I will lie down, dead. My reflection will pass into your eyes,
Which somebody else will close. Nobody will close mine.
They will bury me with eyes open,
With prescribed funerary pomp,
And the blind will ask themselves what they have done wrong,
And blame each other.
And we, we will have passed into limbo together,
Happy together,
While here above hours will suffocate on seconds,
And you will suffocate in my heart, reborn.

Any suggestions on improving the Spanish version of the poem as far as grammar and word choice go are welcome! Thanks to everyone.

Suavemente October 20, 2014 11:59 AM

Quote:

Originally Posted by Nemorivaga (Post 152069)
Here is the poem:

La Llorona

Muerta, me acostaré. Mi reflejo pasará en tus ojos,
Que alguien más LOS cerrará.
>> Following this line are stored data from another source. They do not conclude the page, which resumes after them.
/-- S6: where the run over a stream ends, with `n` groups between the announcement and the last DATA group. -/
def State.received (s : State) (x : Transfer) (bs payload : List Byte) (n : Nat) : State :=
  ((s.opened x bs).filled x.opened payload n).closed
    { x.opened with tstate := .waitingForEnd, written := x.req.toNat, p := 4 + 4 * n }

/-- S6: the opening, one step per DATA group, the closing. -/
theorem run_stream {d : Instr} {writes : List WriteAnswer} (hf : s.fault = none) (hc : s.ctl = .busy .refill x)
    (hx : x.tstate = .waitingForSize) (hlen : len.toNat = x.req.toNat) (hds : ∀ i ∈ d :: ds, (chunkOf i).isSome)
    (hsum : (payloads (d :: ds)).length = x.req.toNat) (hb : bs = (stream b1 len (d :: ds) pad).flatMap encode)
    (ha : nextReadAnswer s = .ok bs) (hcap : bs.length ≤ s.cfg.cap) (hw : s.writeAnswers = .ok :: .ok :: writes) :
    Sys2Proof.core.run (ds.length + 1 + 5) s = .next (s.received x bs (payloads (d :: ds)) ds.length) := by
  have hgroups := stream_groups (b1 := b1) (len := len) (pad := pad) hds
  have hbytes : bs.length = 4 * (ds.length + 1) + 8 := hb ▸ stream_length hds
  obtain ⟨-, hat⟩ := hb ▸ fillBuffer_groupsAt hgroups s.physicalRead x
  obtain ⟨hatData, hatEnd⟩ := groupsAt_append.1 hat
  have hopen := run_opening hgroups hf hc hx hlen hb ha hcap
  have hdata := run_chunks (s := s.opened x bs) (x := x.opened) hf rfl rfl hds ((Nat.zero_add _).trans hsum) hatData
    (show 4 + 4 * ds.length + 4 ≤ bs.length by omega)
  have hclose := run_closing (s := (s.opened x bs).filled x.opened (payloads (d :: ds)) ds.length) hf rfl rfl hatEnd
    (show 4 + 4 * ds.length + 8 ≤ bs.length by omega) hw
  have hsteps : ds.length + 1 + 5 = 2 + (ds.length + 1 + 3) := by omega
  rw [hsteps, core_run_add hopen, core_run_add hdata, hclose]
  rfl

end Stream

/-- Settles O51: `run_stream`, with a last DATA group because `req` is not 0, and its payloads stored from index 0 on. -/
theorem wellFormedStreamIsReceived : Obligations.WellFormedStreamIsReceived := by
  intro s x b1 len pad ds reads writes hf hc hx hlen hreq hds hsum hcap hr hw
  obtain _ | ⟨d, ds⟩ := ds
  · exact absurd (BitVec.eq_of_toNat_eq hsum.symm) hreq
  rw [← stream_bytes] at hr
  have hbytes := stream_length (b1 := b1) (len := len) (pad := pad) hds
  have ha : nextReadAnswer s = .ok ((stream b1 len (d :: ds) pad).flatMap encode) := by simp only [nextReadAnswer, hr]
  have hrun := run_stream hf hc hx hlen hds hsum rfl ha (hbytes.trans_le hcap) hw
  have hend : 4 + 4 * ds.length + 4 + 4 = 4 * (ds.length + 1) + 8 := by omega
  exact ⟨_, hrun, rfl, hf, rfl, hend, hbytes, congrArg List.tail hr, congrArg (List.tail ∘ List.tail) hw,
    outWrites_fills rfl hsum⟩

end Sys2Proof.Machine
end

section
/-! PROOFS. The host's sequences (spec/45_host_sequences.md): a transport call of the host's own touches the transport's side of
the state only (`SameButWire`), so its step agrees with taking the request off the host's queue in every register. -/

namespace Sys2Proof.Machine

variable {s : State}

/-! ## The host's own bulk read (R200, R65, R272) -/

theorem hostReads_sameButWire (s : State) : SameButWire s s.hostReads := by
  simp [SameButWire, SameRegisters]

/-- R34, R200: the read is made from the state in which the host has taken the last result and the move is off its queue. -/
theorem step_bulkRead {rest : List HostAction} (hf : s.fault = none) (hc : s.ctl = .idle)
    (hq : s.hostQueue = .bulkRead :: rest) : step s = .next (State.hostReads { s.handOver with hostQueue := rest }) := by
  simp only [step, fetch_idle hf hc, fetchHost, hq, hostMove]

/-- Settles O9: the step is `State.hostReads` after the hand-over, which touches the transport's side only. -/
theorem hostReadChangesNoRegister : Obligations.HostReadChangesNoRegister := by
  intro s rest hf hc hq
  obtain ⟨hregisters, hmem, hqueue⟩ := hostReads_sameButWire { s.handOver with hostQueue := rest }
  exact ⟨_, step_bulkRead hf hc hq, hregisters, hmem.symm, hqueue.symm, rfl, rfl, rfl⟩

end Sys2Proof.Machine
end

section
/-! PROOFS. Reset and the hazards (spec/70_reset_and_hazards.md): power-on, the waiting of an Idle block, and the acks that a RECEIVE
costs (R269). The acks it owes before it can succeed (`acksOwed`) fall by one with each ack written and rise by one with each read
timeout, from two at its start to none at its return. -/

namespace Sys2Proof.Machine

variable {s t : State} {ph : OpPhase} {x y : Transfer} {owed : Nat}

/-! ## Power-on and waiting (R39, R260) -/

/-- R260: with no move on the host's queue, the fetch of an Idle block is the hand-over alone. -/
theorem step_waits (hf : s.fault = none) (hc : s.ctl = .idle) (hq : s.hostQueue = []) : step s = .next s.handOver := by
  simp only [step, fetch_idle hf hc, fetchHost, hq]
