-- ==== Sys2Proof/Machine/MemoryAccess.lean ====
section
/-! DEFINITION. STORE, LOAD, LOAD_IMMEDIATE (spec/41_memory_access.md). The one addressing mode is the
absolute cell address in `addr` (R75). -/

namespace Sys2Proof.Machine

/-- R110. -/
def execStore (reg1 addr : Int) (s : State) : Result := s.via fun s =>
  operandsRegCell s reg1 addr fun r a => .next (s.setCell a (s.reg r))

/-- R111. -/
def execLoad (reg1 addr : Int) (s : State) : Result := s.via fun s =>
  operandsRegCell s reg1 addr fun r a => .next (s.setReg r (s.cell a))

/-- R112. -/
def execLoadImmediate (reg1 immediate : Int) (s : State) : Result := s.via fun s =>
  operandsRI s reg1 immediate fun r v => .next (s.setReg r v)

end Sys2Proof.Machine
end

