-- ==== Sys2Proof/Laws/Memory.lean ====
section
/-! SUPPORT. The laws of data memory and of the register file: a read after a write, and the canonical
form that every memory operation keeps. -/

namespace Sys2Proof.Machine

variable {xlen : Nat}

/-! ## Reads -/

@[simp] theorem Memory.read_nil (a : Nat) : Memory.read ([] : Memory xlen) a = Memory.unlisted := rfl

theorem Memory.read_cons (b : Nat) (w : Word xlen) (m : Memory xlen) (a : Nat) :
    Memory.read ((b, w) :: m) a = if a = b then w else Memory.read m a := rfl

/-- A cell below every listed address reads as an unlisted one. -/
theorem Memory.read_of_lt {m : Memory xlen} {a : Nat} (h : ∀ c ∈ m, a < c.1) :
    Memory.read m a = Memory.unlisted := by
  induction m with
  | nil => rfl
  | cons c m ih =>
    obtain ⟨b, w⟩ := c
    have hb : a < b := h (b, w) List.mem_cons_self
    rw [Memory.read_cons, if_neg (by omega)]
    exact ih fun c hc => h c (List.mem_cons_of_mem _ hc)

theorem Memory.read_entry {m : Memory xlen} {a : Nat} (h : ∀ c ∈ m, a < c.1) (v : Word xlen) (d : Nat) :
    Memory.read (Memory.entry a v m) d = if d = a then v else Memory.read m d := by
  unfold Memory.entry
  split_ifs with hv hd hd
  · rw [hd, hv, Memory.read_of_lt h]
  · rfl
  · rw [Memory.read_cons, if_pos hd]
  · rw [Memory.read_cons, if_neg hd]

/-- A write changes the cell written and no other (R55). -/
theorem Memory.read_write {m : Memory xlen} (h : m.Pairwise (fun c d => c.1 < d.1)) (a : Nat) (v : Word xlen) (d : Nat) :
    Memory.read (Memory.write m a v) d = if d = a then v else Memory.read m d := by
  induction m with
  | nil => exact Memory.read_entry (by simp) v d
  | cons c m ih =>
    obtain ⟨b, w⟩ := c
    obtain ⟨hlt, hm⟩ := List.pairwise_cons.1 h
    unfold Memory.write
    by_cases h1 : a < b
    · rw [if_pos h1]
      refine Memory.read_entry (fun c hc => ?_) v d
      rcases List.mem_cons.1 hc with rfl | hc
      · exact h1
      · exact Nat.lt_trans h1 (hlt c hc)
    · rw [if_neg h1]
      by_cases h2 : a = b
      · subst h2
        rw [if_pos rfl, Memory.read_entry hlt v d, Memory.read_cons]
        split_ifs <;> rfl
      · rw [if_neg h2, Memory.read_cons, ih hm, Memory.read_cons]
        split_ifs <;> first | rfl | omega

theorem Memory.read_entry_ne {m : Memory xlen} {a d : Nat} {v : Word xlen} (h : d ≠ a) :
    Memory.read (Memory.entry a v m) d = Memory.read m d := by
  unfold Memory.entry
  split_ifs
  · rfl
  · rw [Memory.read_cons, if_neg h]

/-- A write leaves every other cell alone, whatever the list's form. -/
theorem Memory.read_write_ne (m : Memory xlen) {a d : Nat} (v : Word xlen) (h : d ≠ a) :
    Memory.read (Memory.write m a v) d = Memory.read m d := by
  induction m with
  | nil => exact Memory.read_entry_ne h
  | cons c m ih =>
    obtain ⟨b, w⟩ := c
    unfold Memory.write
    split_ifs with h1 h2
    · exact Memory.read_entry_ne h
    · rw [Memory.read_entry_ne h, Memory.read_cons, if_neg (by omega)]
    · rw [Memory.read_cons, Memory.read_cons, ih]

/-! ## The canonical form -/

theorem Memory.mem_entry {m : Memory xlen} {a : Nat} {v : Word xlen} {c : Nat × Word xlen}
    (h : c ∈ Memory.entry a v m) : c = (a, v) ∧ v ≠ Memory.unlisted ∨ c ∈ m := by
  unfold Memory.entry at h
  split_ifs at h with hv
  · exact .inr h
  · rcases List.mem_cons.1 h with rfl | h
    · exact .inl ⟨rfl, hv⟩
    · exact .inr h

/-- Every entry after a write is the one written, with a value worth listing, or was there before. -/
theorem Memory.mem_write {m : Memory xlen} {a : Nat} {v : Word xlen} {c : Nat × Word xlen}
    (h : c ∈ Memory.write m a v) : c = (a, v) ∧ v ≠ Memory.unlisted ∨ c ∈ m := by
  induction m with
  | nil => exact Memory.mem_entry h
  | cons d m ih =>
    obtain ⟨b, w⟩ := d
    unfold Memory.write at h
    split_ifs at h
    · exact Memory.mem_entry h
    · exact (Memory.mem_entry h).imp_right (List.mem_cons_of_mem _)
    · rcases List.mem_cons.1 h with rfl | h
      · exact .inr List.mem_cons_self
      · exact (ih h).imp_right (List.mem_cons_of_mem _)

theorem Memory.pairwise_entry {m : Memory xlen} {a : Nat} (v : Word xlen) (h : m.Pairwise (fun c d => c.1 < d.1))
    (ha : ∀ c ∈ m, a < c.1) : (Memory.entry a v m).Pairwise (fun c d => c.1 < d.1) := by
  unfold Memory.entry
  split_ifs
  · exact h
  · exact List.pairwise_cons.2 ⟨ha, h⟩

/-- A write keeps the canonical form. -/
theorem Memory.wf_write {m : Memory xlen} (h : Memory.wf m) (a : Nat) (v : Word xlen) :
    Memory.wf (Memory.write m a v) := by
  refine ⟨?_, fun c hc => ?_⟩
  · have hp := h.1
    clear h
    induction m with
    | nil => exact Memory.pairwise_entry v .nil (by simp)
    | cons d m ih =>
      obtain ⟨b, w⟩ := d
      obtain ⟨hlt, hm⟩ := List.pairwise_cons.1 hp
      unfold Memory.write
      by_cases h1 : a < b
      · rw [if_pos h1]
        refine Memory.pairwise_entry v hp fun c hc => ?_
        rcases List.mem_cons.1 hc with rfl | hc
        · exact h1
        · exact Nat.lt_trans h1 (hlt c hc)
      · rw [if_neg h1]
        by_cases h2 : a = b
        · rw [if_pos h2]
          exact Memory.pairwise_entry v hm fun c hc => by have := hlt c hc; omega
        · rw [if_neg h2]
          refine List.pairwise_cons.2 ⟨fun c hc => ?_, ih hm⟩
          rcases Memory.mem_write hc with ⟨rfl, -⟩ | hc
          · show b < a
            omega
          · exact hlt c hc
  · rcases Memory.mem_write hc with ⟨rfl, hv⟩ | hc
    · exact hv
    · exact h.2 c hc

/-- Reset memory is in canonical form. -/
theorem Block.resetWith_memory_wf (l : Launch) : Memory.wf (Block.resetWith l).memory := ⟨.nil, by simp [Block.resetWith]⟩

theorem State.reset_memory_wf : Memory.wf State.reset.block.memory := Block.resetWith_memory_wf _

/-! ## Cells and registers of a state -/

theorem Block.cell_setCell {s : Block xlen} (h : Memory.wf s.memory) (a : Nat) (v : Word xlen) (d : Nat) :
    (s.setCell a v).cell d = if d = a then v else s.cell d := Memory.read_write h.1 a v d

theorem Block.cell_setCell_ne (s : Block xlen) {a d : Nat} (h : d ≠ a) (v : Word xlen) :
    (s.setCell a v).cell d = s.cell d := Memory.read_write_ne _ v h

/-- Writing a register changes that register and no other. -/
theorem Block.reg_setReg {s : Block xlen} {i : Nat} (h : i < s.numRegisters) (v : Word xlen) (j : Nat) :
    (s.setReg i v).reg j = if j = i then v else s.reg j := by
  unfold Block.reg Block.setReg
  by_cases hj : j = i
  · subst hj
    simp [List.getD, List.getElem?_set_self h]
  · simp [List.getD, if_neg hj, List.getElem?_set_ne (Ne.symm hj)]

theorem Block.reg_setReg_ne (s : Block xlen) {i j : Nat} (h : j ≠ i) (v : Word xlen) :
    (s.setReg i v).reg j = s.reg j := by
  simp [Block.reg, Block.setReg, List.getD, List.getElem?_set_ne (Ne.symm h)]

end Sys2Proof.Machine
end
Nadie cerrará los míos.
Me enterrarán con los ojos abiertos, con la pompa prescrita,
Y los ciegos se preguntarán qué han hecho mal,
Echandose la culpa el uno al otro. Entretanto nosotros
Tú y yo pasaremos al limbo juntos, felices
Mientras que aquí arriba las horas se atragantarán con los segundos
Y tu te atragantarás en mi corazón, renacido.

In English:

I will lie down, dead. My reflection will pass into your eyes,
Which somebody else will close. Nobody will close mine.
They will bury me with eyes open,
With prescribed funerary pomp,
And the blind will ask themselves what they have done wrong,
And blame each other.
And we, we will have passed into limbo together,
Happy together,
While here above hours will suffocate on seconds,
And you will suffocate in my heart, reborn.

Any suggestions on improving the Spanish version of the poem as far as grammar and word choice go are welcome! Thanks to everyone.

I'm doing this from a tablet whose browser isn't very compatible with this form. I only saw one correction to make.

Nemorivaga November 01, 2014 11:11 PM

I showed it to a Spanish speaker and he said that there were no mistakes. :confused:

Rusty November 02, 2014 01:47 AM

There are more mistakes than just the one pointed out earlier, and I'm not so certain I agree with that correction. Instead of 'que', I would use 'los cuales'.

Accent marks are missing in two spots.
Punctuation could be improved/matched, but some leniency can be expected.

The meaning of the Spanish version doesn't match the English version in places.
For example, the word 'entretanto' shouldn't be used with a future tense verb. Look at what tense you used in the English version.
Instead of 'pasará en', use 'pasará a', or perhaps other wording would convey the idea better. It's hard to say what idea you were trying to communicate.
'Suffocate' would be better translated as 'asfixiarse' (or 'ahogarse', if suffocation is a result of drowning).

In my opinion, the poem's title, whose English translation was not offered, doesn't seem to apply.